:: Instructions to follow ::
Your output should be the lines of the data that follow, reproduced exactly from the first through the line bearing "theorem Prog.tick_later (h".

Dataset entries:
----
-- ==== Sys2Proof/Laws/Keeps.lean ====
section
/-! SUPPORT. One induction for every relation that each transaction, each pseudocode line and each of
the controller's own changes keeps: then every program and every step keeps it. -/

namespace Sys2Proof.Machine

variable {α : Type} {R : State → State → Prop}

/-- A relation from a state to a later one. -/
structure Later (R : State → State → Prop) : Prop where
  refl : ∀ s, R s s
  trans : ∀ s t u, R s t → R t u → R s u
  write : ∀ a v s, R s (busWrite a v s)
  read : ∀ a s, R s (busRead a s).2
  act : ∀ a s, R s (doAct a s)
  ctl : ∀ c s, R s { s with ctl := c }
  inbox : ∀ i s, R s { s with inbox := i }
  fault : ∀ f s, R s (s.addFault f)

theorem Prog.run_later (h : Later R) (p : Prog α) (s : State) : R s (p.run s).1 := by
  induction p generalizing s with
  | ret a => exact h.refl s
  | raise e => exact h.refl s
  | write addr v rest ih => exact h.trans _ _ _ (h.write _ v s) (ih _)
  | read addr rest ih => exact h.trans _ _ _ (h.read _ s) (ih _ _)
  | act a rest ih => exact h.trans _ _ _ (h.act a s) (ih _)

theorem Prog.tick_later (h : Later R) (p : Prog α) (s : State) : R s (p.tick s).2 := by
  induction p generalizing s with
  | ret a => exact h.refl s
  | raise e => exact h.refl s
  | write addr v rest ih => exact h.write _ v s
  | read addr rest ih => exact h.read _ s
  | act a rest ih => exact h.trans _ _ _ (h.act a s) (ih _)

theorem Prog.finish_later (h : Later R) (p : Prog α) {s t : State} (hf : p.finish s = some t) :
    R s t := by
  induction p generalizing s with
  | ret a => cases hf; exact h.refl _
  | raise e => cases hf; exact h.refl _
  | write r v rest ih => exact nomatch hf
  | read r rest ih => exact nomatch hf
  | act a rest ih => exact h.trans _ _ _ (h.act a s) (ih hf)

theorem whenOpen_later (h : Later R) {f : State → State} (hf : ∀ s, R s (f s)) (s : State) :
    R s (whenOpen f s) := by
  unfold whenOpen
  split
  · exact h.fault _ s
  · exact hf s

theorem runJob_later (h : Later R) (j : Job) (s : State) : R s (runJob j s) :=
  whenOpen_later h (fun s => h.trans _ _ _ (h.ctl _ s) (Prog.run_later h _ _)) s

theorem tickJob_later (h : Later R) (r : Running) (s : State) : R s (tickJob r s) := by
  have ht := Prog.tick_later h ((jobProg s.cfg r.job).resume r.moved) s
  unfold tickJob
  simp only
  split
  · rename_i he
    rw [he] at ht
    exact h.trans _ _ _ ht (h.ctl _ _)
  · rename_i he
    rw [he] at ht
    split
    · rename_i hf
      exact h.trans _ _ _ ht (h.trans _ _ _ (Prog.finish_later h _ hf) (h.ctl _ _))
    · exact h.trans _ _ _ ht (h.ctl _ _)

theorem startJob_later (h : Later R) (j : Job) (s : State) : R s (startJob j s) :=
  whenOpen_later h (fun s => h.trans _ _ _ (h.ctl _ s) (tickJob_later h _ _)) s

theorem exec_later (h : Later R) {i : Instr} {s t : State} (he : exec i s = .next t) : R s t := by
  cases i <;> simp only [exec, execWriteReg, execReadReg, execPcdIdle, execPcdCalcCrc,
    execPcdTransmit, execPcdReceive, execPcdTransceive, execPcdMfAuthent, execPcdSoftReset,
    execRequestIdle, execRequestAll, execAnticollision, execSelect, execAuthA, execAuthB, execRead,
    execWrite, execDecrement, execIncrement, execTransfer, execWriteData, execValueOperand,
    Host.Outcome.next.injEq] at he
  case writeReg a d => rw [← he]; exact whenOpen_later h (h.write a d) s
  case readReg a => rw [← he]; exact whenOpen_later h (h.read a) s
  case writeData =>
    split at he
    · rw [← Host.Outcome.next.inj he]; exact runJob_later h _ s
    · exact nomatch he
  case valueOperand =>
    split at he
    · rw [← Host.Outcome.next.inj he]; exact runJob_later h _ s
    · rw [← Host.Outcome.next.inj he]; exact runJob_later h _ s
    · exact nomatch he
  all_goals first
    | (rw [← he]; exact whenOpen_later h (h.write _ _) s)
    | (rw [← he]; exact runJob_later h _ s)

/-- Every step keeps such a relation. -/
theorem step_later (h : Later R) {s t : State} (hs : step s = .next t) : R s t := by
  unfold step at hs
  split at hs
  · rename_i r _
    rw [← Host.Outcome.next.inj hs]
    exact tickJob_later h r s
  · split at hs
    · rw [← Host.Outcome.next.inj hs]; exact h.refl s
    · rename_i e rest _
      refine h.trans _ _ _ (h.inbox rest s) ?_
      unfold runWord at hs
      split at hs
      · split at hs
        · rw [← Host.Outcome.next.inj hs]; exact startJob_later h _ _
        · exact exec_later h hs
      · rename_i why _
        cases why with
        | badFrame b0 => rw [← Host.Outcome.next.inj hs]; exact h.fault _ _
        | noCommand c =>
          rw [← Host.Outcome.next.inj hs]; exact whenOpen_later h (h.write _ _) _
        | noFrame bytes => exact nomatch hs
    · rename_i task rest _
      rw [← Host.Outcome.next.inj hs]
      exact h.trans _ _ _ (h.inbox rest s) (startJob_later h _ _)

end Sys2Proof.Machine
end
----
:: Answer space ::
-- ==== Sys2Proof/Laws/Keeps.lean ====
section
/-! SUPPORT. One induction for every relation that each transaction, each pseudocode line and each of
the controller's own changes keeps: then every program and every step keeps it. -/

namespace Sys2Proof.Machine

variable {α : Type} {R : State → State → Prop}

/-- A relation from a state to a later one. -/
structure Later (R : State → State → Prop) : Prop where
  refl : ∀ s, R s s
  trans : ∀ s t u, R s t → R t u → R s u
  write : ∀ a v s, R s (busWrite a v s)
  read : ∀ a s, R s (busRead a s).2
  act : ∀ a s, R s (doAct a s)
  ctl : ∀ c s, R s { s with ctl := c }
  inbox : ∀ i s, R s { s with inbox := i }
  fault : ∀ f s, R s (s.addFault f)

theorem Prog.run_later (h : Later R) (p : Prog α) (s : State) : R s (p.run s).1 := by
  induction p generalizing s with
  | ret a => exact h.refl s
  | raise e => exact h.refl s
  | write addr v rest ih => exact h.trans _ _ _ (h.write _ v s) (ih _)
  | read addr rest ih => exact h.trans _ _ _ (h.read _ s) (ih _ _)
  | act a rest ih => exact h.trans _ _ _ (h.act a s) (ih _)

theorem Prog.tick_later (h : Later R) (p : Prog α) (s : State) : R s (p.tick s).2 := by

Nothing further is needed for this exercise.